Iranian Baha’i Psychologist Fariba Kamalabadi Released after Lengthy Prison Term
November 8, 2017
On October 31, 2017, Iranian Baha’i psychologist and community leader Fariba Kamalabadi was released from prison after serving 9½ years of her 10-year prison sentence. She was one of the members of the Friends in Iran (Yaran-i-Iran), an ad hoc national group of seven who coordinated the Baha’i Iranian community’s religious and administrative affairs. (Mahvash Sabet, a psychologist and the only other female member of the group, was released in mid-September.)

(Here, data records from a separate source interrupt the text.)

-- ==== Sys2Proof/Machine/Types.lean ====
section
/-! DEFINITION. The state of the stoke, the engines, the channels' programs, the clusters, the log, access, boot, banked domain and damper (chapters 01-04, 12, 19-21). -/

namespace Sys2Proof.Machine
open Sys2Proof

/-- A register write on its way to its effect: origin, BAR0 byte address, value (R31). `port` is set for a PWR; `aux` is the
DEV_IDX that the host's index block holds when the effect reads it (R115, R360), 2^32 and up where that read ends in an error. -/
structure Write where
  org : Origin
  addr : Nat
  val : Word
  port : Bool
  aux : Nat
  deriving DecidableEq, Repr

/-- What the events of one clock did to a W1C or RC register (R11): its address, its value before the first of them, and the bits
or the count that they bring. -/
structure ClkNote where
  addr : Nat
  before : Word
  held : Word
  deriving DecidableEq, Repr

/-- The events of one clock: the instant of it, and a note for each register that they reach (R11). -/
structure ClkSt where
  at_ : Nat
  notes : List ClkNote
  deriving DecidableEq, Repr

/-! Time (R26–R43). -/

/-- The stoke counter, TAI and the PPS state. -/
structure TimeSt where
  /-- STOKE_STATUS.RUNNING. -/
  running : Bool
  /-- STOKE_CNT (R36). -/
  cnt : Nat
  /-- TAI seconds (R37). -/
  taiSec : Nat
  /-- TAI nanoseconds in quarters of a nanosecond: 1.25 ns a core cycle is five of them (R37). -/
  taiQ : Nat
  /-- STOKE_STATUS.UNALIGNED (R37). -/
  unaligned : Bool
  /-- PPS_CTRL.ARM pending (R39). -/
  armed : Bool
  /-- The TAI_NEXT_SEC latched by ARM (R39). -/
  armSec : Nat
  /-- The device has rearmed by itself (R43): the spacing rule chooses the pulse. -/
  autoArmed : Bool
  /-- The frequency estimate in ppb (R42). -/
  freqEst : Int
  /-- SLEW_PPB (R42). -/
  slew : Int
  /-- PPS_PHASE_ERR. -/
  phaseErr : Int
  /-- STOKE_STATUS.LOCKED (R42). -/
  locked : Bool
  /-- STOKE_STATUS.HOLDOVER (R43). -/
  holdover : Bool
  /-- The expected whole second of the last accepted pulse, if any (R41). -/
  lastAcc : Option Nat
  /-- The counter's reading there, or at reset, in quarters of a nanosecond (R43). -/
  accAt : Nat
  /-- The cycle of the present stoke at which ARM was written (R39). -/
  armAt : Option Nat
  /-- STOKE_CNT at the last accepted pulse (PPS_STOKES, R42). -/
  lastAccCnt : Nat
  /-- Consecutive accepted pulses with |e| ≤ 20 ns, one second apart (R42). -/
  lockRun : Nat
  /-- Length of the present run of rejected pulses (R43). -/
  rejRun : Nat
  /-- Instant of the last rejected or run pulse, in quarter nanoseconds of TAI (R43). -/
  rejLast : Option Nat
  /-- PPS_STOKES. -/
  ppsStokes : Nat
  /-- Words latched by reads of STOKE_CNT_LO and TAI_NS (R38): HI, SEC_LO, SEC_HI. -/
  latCnt : Option Word
  /-- TAI_SEC_LO latched by a read of TAI_NS (R38). -/
  latSecLo : Option Word
  /-- TAI_SEC_HI latched by a read of TAI_NS (R38). -/
  latSecHi : Option Word
  deriving DecidableEq, Repr

/-- R47: the gang states, with their codes in this order. -/
inductive GangState where
  | solo | align | locked | holdover
  deriving DecidableEq, Repr

/-- Gang timing (R44–R49). -/
structure GangSt where
  st : GangState
  /-- The step of ALIGN has been taken (R47). -/
  stepped : Bool
  /-- The master's count and TAI of the last stamp, as taken at the step (R47). -/
  masterCnt : Nat
  masterSec : Nat
  masterNs : Nat
  /-- GANG_PHASE_ERR in units of 100 ps (R46). -/
  phaseErr : Int
  /-- The step was taken in the stoke that ends (RESTAMPED). -/
  fresh : Bool
  /-- Consecutive stokes with the error within 10 ns (R47). -/
  lockRun : Nat
  /-- In HOLDOVER a stamp has come with an error above 2,000 ns: the member waits for its lasers to be disarmed (R47). -/
  away : Bool
  /-- Stokes since the last stamp (R47). -/
  sinceStamp : Nat
  /-- STOKE_STATUS.GANG_CONFLICT (R49). -/
  conflict : Bool
  /-- STOKE_STATUS.RATE_MISMATCH (R49). -/
  rateMismatch : Bool
  deriving DecidableEq, Repr

/-! Engines (R51–R88). -/

/-- An active hardware loop (R72). -/
structure LoopFrame where
  start : Nat
  stop : Nat
  remaining : Nat
  deriving DecidableEq, Repr

/-- A binary32 result whose flags have not joined FSTAT (R58, R60): its register, if it has one, the flags, and the cycle
from which it is usable. The value itself stands in the register at once, since no instruction reads it before then. -/
structure PendF where
  d : Reg
  fl : FFlags
  ready : Nat
  deriving DecidableEq, Repr

/-- What an engine is doing in the present stoke. -/
inductive EngRun where
  /-- no entry runs: none was due, or END was reached -/
  | idle
  /-- an entry runs -/
  | run
  /-- stopped by a trap (R87) -/
  | trapped
  /-- stopped by the budget (R33) -/
  | overran
  /-- stopped by a difference between the cores (R270) -/
  | mismatched
  deriving DecidableEq, Repr

/-- One engine as its program sees it (R55, R56), the leading core. -/
structure Core where
  w : Vector Word 32
  z : Bool
  n : Bool
  c : Bool
  v : Bool
  fstat : BitVec 5
  pc : Nat
  /-- The cycle within the stoke at which the next instruction issues. -/
  cycle : Nat
  entry : Entry
  run : EngRun
  loops : List LoopFrame
  calls : List Nat
  pend : List PendF
  stall : Nat
  emqs : Nat
  gdqs : Nat
  /-- Records popped in the stoke (R80). -/
  popped : Nat
  /-- POPs of the stoke that returned no record while the ring ran (R112). -/
  emptyPops : Nat
  /-- The trap address and code of the present stoke's trap. -/
  trapCode : Nat
  trapAddr : Nat
  /-- The first differing item of a mismatch (R286 ITEM). -/
  item : Nat
  deriving DecidableEq, Repr

/-! Channels' programs (R89–R107). -/

/-- What the loader keeps of an image's header (R102). -/
structure ImgMeta where
  hash : List Byte
  entryStoke : Nat
  entryLayer : Nat
  entryFault : Nat
  mirrorBase : Nat
  mirrorWords : Nat
  constBase : Nat
  constLen : Nat
  scratchBase : Nat
  scratchLen : Nat
  wcetStoke : Nat
  wcetLayer : Nat
  layoutId : Nat
  unsigned : Bool
  hasLut : Bool
  /-- The CONST sections: DMEM address and length. -/
  consts : List (Nat × Nat)
  deriving DecidableEq, Repr

/-- PROG_STATUS.STATE. -/
inductive LoadState where
  | idle | loading | loaded | refused
  deriving DecidableEq, Repr

/-- A channel's program side. -/
structure Chan where
  /-- The channel runs its program (PROG_STATUS.RUNNING). -/
  running : Bool
  inLayer : Bool
  /-- Fault cause (R94); 0 is no fault. -/
  fault : Nat
  /-- Entered through a trap (ENG_STATUS.TRAPPED). -/
  faultTrap : Bool
  /-- Causes that arose since the last boundary; the lowest is taken there (R94). -/
  faultDue : List Nat
  fRan : Bool
  fTrap : Bool
  fOvr : Bool
  /-- FAULT_CTRL.CLEAR and RESUME taken for the boundary (R95). -/
  clearDue : Bool
  resumeDue : Bool
  layerNum : Word
  /-- CH_STATE one-stoke bits. -/
  refused : Bool
  resumed : Bool
  replay : Bool
  newBank : Bool
  cleared : Bool
  restamped : Bool
  /-- CH_STATE.CAUSE of the last refusal, seven bits from [8]. -/
  refCause : Nat
  /-- A layer start requested for the boundary (R90). -/
  layerReq : Bool
  /-- A layer start was accepted, or fault entered, at the boundary that began the present stoke (R89). -/
  began : Bool
  faulted : Bool
  /-- Port writes staged by the program in the stoke, oldest first (R78). -/
  stage : List (Nat × Word)
  /-- The port snapshot of the stoke, ports that read other than 0 (R30). -/
  snap : List (Nat × Word)
  /-- Consecutive overruns (R34). -/
  overruns : Nat
  /-- The last stoke was an overrun (ENG_STATUS.OVERRAN). -/
  overran : Bool
  /-- The mirror window as committed, bytes (R98). -/
  mirrorSave : List Byte
  /-- Bank B is active (s6). -/
  bankB : Bool
  active : Option ImgMeta
  inactive : Option ImgMeta
  /-- The image in the inactive bank is pending: loaded, and not yet exchanged or discarded (R106, R284). -/
  waiting : Bool
  load : LoadState
  refuseCode : Nat
  /-- The eight tables (R81). -/
  luts : List (List Word)
  /-- TELEM[0–15] as committed. -/
  telem : List Word
  /-- EVT_FLAG of the snapshot, and the flag raised in the present stoke. -/
  evtFlag : Bool
  evtNext : Bool
  /-- TRACE_TRIG was committed at the last boundary. -/
  traceTrig : Bool
  trapInfo : Word
  deriving DecidableEq, Repr

/-- The spare table set (R106): its owner, tables and whether a LUT-set image brought them. -/
structure Spare where
  owner : Ch
  tabs : List (List Word)
  lutSet : Bool
  hash : List Byte
  deriving DecidableEq, Repr

/-! Clusters (R270–R286). -/

/-- CL_STATUS.RES_STATE. -/
inductive ResState where
  | standby | prep | cover | swap | unhealthy | retired
  deriving DecidableEq, Repr

/-- CL_PAIR_STATUS.STATE. -/
inductive PairState where
  | active | bist | shadow | waitRevert | out | retired
  deriving DecidableEq, Repr

/-- One channel pair (R276–R278). -/
structure Pair where
  st : PairState
  bistFail : Bool
  attempts : Nat
  shadowLeft : Nat
  /-- Core cycles of self-test left. -/
  bistLeft : Nat
  /-- The last self-test of a stopped or swapped pair has passed (R282, R284). -/
  bistPassed : Bool
  /-- A self-test is due at the next boundary. -/
  bistDue : Bool
  /-- The outcome of the self-test that ends, until the boundary takes it (R276). -/
  bistRes : Option Bool
  /-- RETURN has been written (R277, R284). -/
  returnReq : Bool
  /-- The channel was stopped by R282 and its self-test has not passed. -/
  stopped : Bool
  deriving DecidableEq, Repr

/-- The mirror of a channel in the reserve (R272). -/
structure Mirror where
  window : List Byte
  rdPtr : Nat
  stream : Nat
  /-- TA_MODE and the descriptor, 15 words. -/
  ta : List Word
  /-- The servo words, 8 an axis. -/
  servo : List Word
  /-- Mode, i, i_c, sp_shape, TRIM, blend offset, stokes left. -/
  loop : List Word
  /-- SET_X, SET_Y, SET_F, LAS_POWER, LOOP_SP, played level. -/
  outs : List Word
  /-- IN_LAYER, LAYER_NUM, bank, LAYOUT_ID. -/
  eng : List Word
  deriving DecidableEq, Repr

/-- A slice's place in the reserve's cycle (R279). -/
inductive SlicePhase where
  /-- no slice in progress -/
  | none
  /-- the test stoke -/
  | test
  /-- the restore stoke -/
  | restore
  deriving DecidableEq, Repr

/-- What may befall a reserve in one stoke (R281, R282). -/
inductive ResDue where
  | nothing
  /-- covering, it read an uncorrectable word of its channel's memories -/
  | chanWord
  /-- its own memories showed an uncorrectable error -/
  | ownWord
  /-- its own two cores differed -/
  | cores
  deriving DecidableEq, Repr

/-- A cluster. -/
structure Cluster where
  st : ResState
  /-- Channel in the cluster covered, shadowed or in preparation. -/
  ch : Fin 6
  /-- The takeover waits for the restore stoke of a slice (R274). -/
  wait : Bool
  /-- First stoke after a return: not ready (R277). -/
  fresh : Bool
  phase : SlicePhase
  /-- Spot-shadow stokes left of the present channel. -/
  spotLeft : Nat
  /-- Slices left of the present channel's 128. -/
  sliceLeft : Nat
  /-- Slices passed since the last failing one (R281). -/
  cleanRun : Nat
  unhealthyRuns : Nat
  /-- Stokes of preparation copy left, and bytes already copied (R283). -/
  prepLeft : Nat
  prepDone : Nat
  pairs : Vector Pair 6
  uncov : Vector Bool 6
  mirrors : Vector Mirror 6
  /-- The mirror each channel sent last, which a stoke that commits nothing repeats (R33, R270). -/
  sent : Vector Mirror 6
  /-- What befell the reserve in the stoke that ends, to be handled at its boundary. -/
  resDue : ResDue
  /-- The scrubber has met an uncorrectable word of the reserve's memories (R281). -/
  ueDue : Bool
  /-- Mismatches of the stoke that ends, to be handled at its boundary: channel, item, found by spot-shadowing. -/
  due : List (Fin 6 × Nat × Bool)
  deriving DecidableEq, Repr

/-! The change log (R404–R410). -/

/-- A log entry held and not yet drained (R404). -/
structure LogEntry where
  seq : Nat
  org : Byte
  sec : Nat
  ns : Nat
  sup : Bool
  obj : Nat
  kind : Nat
  old : Word
  new : Word
  chain : List Byte
  deriving DecidableEq, Repr

/-- The on-chip log and the denied-write window. -/
structure LogSt where
  /-- The log has started with POWER_ON (R433). -/
  started : Bool
  /-- Entries held, oldest first. -/
  held : List LogEntry
  /-- Entries lost for want of space, for the GAP entry (R409). -/
  gap : Nat
  /-- Denied writes of the present stoke or window (R396). -/
  denied : Nat
  /-- Denied writes left out of it. -/
  suppressed : Nat
  /-- Latched by a read of LOG_HEAD_SEQ_LO (R406): SEQ high word and head. -/
  latHi : Option Word
  latHead : Option (List Byte)
  /-- BANK_LOST at the last power-up. -/
  bankLost : Bool
  /-- Entries of one boundary gather here and enter the chain together in the order of R405. -/
  batching : Bool
  batch : List LogEntry
  deriving DecidableEq, Repr

/-- The safety port (R399–R402). -/
structure SafeSt where
  inh : Vector Bool 24
  pcap : Vector Bool 24
  stop : Vector Bool 8
  wd : Bool
  seq : Nat
  /-- The response to the last transaction (R399). -/
  status : Nat
  data : Word
  /-- Commands waiting for the boundary: holds to set, as (kind, index). -/
  holdDue : List (Nat × Nat)
  /-- The watchdog has expired and acts at the boundary (R402). -/
  wdDue : Bool
  deriving DecidableEq, Repr

/-- The service port (R403). -/
structure SvcSt where
  unlocked : Bool
  lockout : Bool
  fails : Nat
  /-- The challenge outstanding, 32 bytes. -/
  challenge : Option (List Byte)
  /-- Challenges drawn since reset. -/
  drawn : Nat
  deriving DecidableEq, Repr

/-! Boot, fuses, banked domain, damper (R429–R445). -/

/-- Boot stages (R433). -/
inductive Stage where
  | held | rom | sram | fetch | verify | apply | ready | failed
  deriving DecidableEq, Repr

/-- Boot. -/
structure BootSt where
  stage : Stage
  fail : Nat
  secondary : Bool
  unsigned : Bool
  /-- The image being verified or applied came from the host (R436). -/
  fromHost : Bool
  /-- The image read, while it is verified and applied. -/
  image : List Byte
  hash : List Byte
  /-- A host boot read is in progress (R436). -/
  fetching : Bool
  /-- Straps sampled at RST_N rising (R430). -/
  bootSrc : Nat
  gangId : Nat
  gangTm : Bool
  /-- RST_N is low; RST_N is low or a rail holds the device in reset. -/
  rstLow : Bool
  inReset : Bool
  /-- The rail monitors that hold the device in reset (R422). -/
  railHold : List Nat
  deriving DecidableEq, Repr

/-- The one-time fuses (R438, R449, R450). -/
structure FuseSt where
  keys : Vector (Option (List Byte)) 4
  revoked : Vector Bool 4
  secure : Bool
  busy : Bool
  /-- The write in progress: the sum of 1 PROGRAM, 2 REVOKE, 4 SET_SECURE, with its slot. -/
  job : Option (Nat × Fin 4)
  uid : List Byte
  stepLetter : Nat
  stepDigit : Nat
  deriving DecidableEq, Repr

/-- The banked domain (R349, R410, R426, R431). -/
structure BankSt where
  sec : Nat
  seq : Nat
  head : List Byte
  /-- SEQ after the last drained entry. -/
  drained : Nat
  cause : Nat
  bankLost : Bool
  low : Bool
  oscOk : Bool
  /-- Contents lost since the last power-up (R426). -/
  lostNow : Bool
  /-- Mirrors of the tag counts, ID with A and B (R349). -/
  tags : Vector (Option (BitVec 64 × BitVec 64 × BitVec 64)) 26
  deriving DecidableEq, Repr

/-- The damper (R441–R443). -/
structure DamperSt where
  pinLow : Bool
  cmd : Bool
  /-- The clocks have stopped. -/
  frozen : Bool
  /-- Engaged in MODE STOKE and waiting for the boundary that stops the clocks. -/
  stopAtBoundary : Bool
  /-- MODE of the last freeze. -/
  mode : Bool
  stoke : Word
  /-- Banked seconds at engagement. -/
  secAt : Nat
  /-- The TAP's instruction and freeze address. -/
  ir : Nat
  space : Nat
  addr : Nat
  /-- The data register last captured for TDO. -/
  dr : Nat
  deriving DecidableEq, Repr

end Sys2Proof.Machine
end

The seven Baha’i leaders were arrested in 2008, held in solitary confinement for several months, and eventually faced trial on charges of alleged “espionage for Israel” (apparently because the Shrine of Bahá’u’lláh, the founder of the Baha’i faith, is located in what is now Israel), “insulting religious sanctities,” and “propaganda against the system.” Following proceedings that failed to meet international fair trial standards—including the lack of any credible evidence to support the charges—they were sentenced in August 2010 to 20 years in prison. (In late 2015, in accordance with a new stipulation in Iran’s Penal Code, which allows for sentences to be served concurrently, their sentences were reduced to 10 years.) The Baha’is, Iran’s largest non-Muslim minority, have long been subjected to severe government persecution. Their religion is not recognized, and they are deprived of many internationally recognized human rights.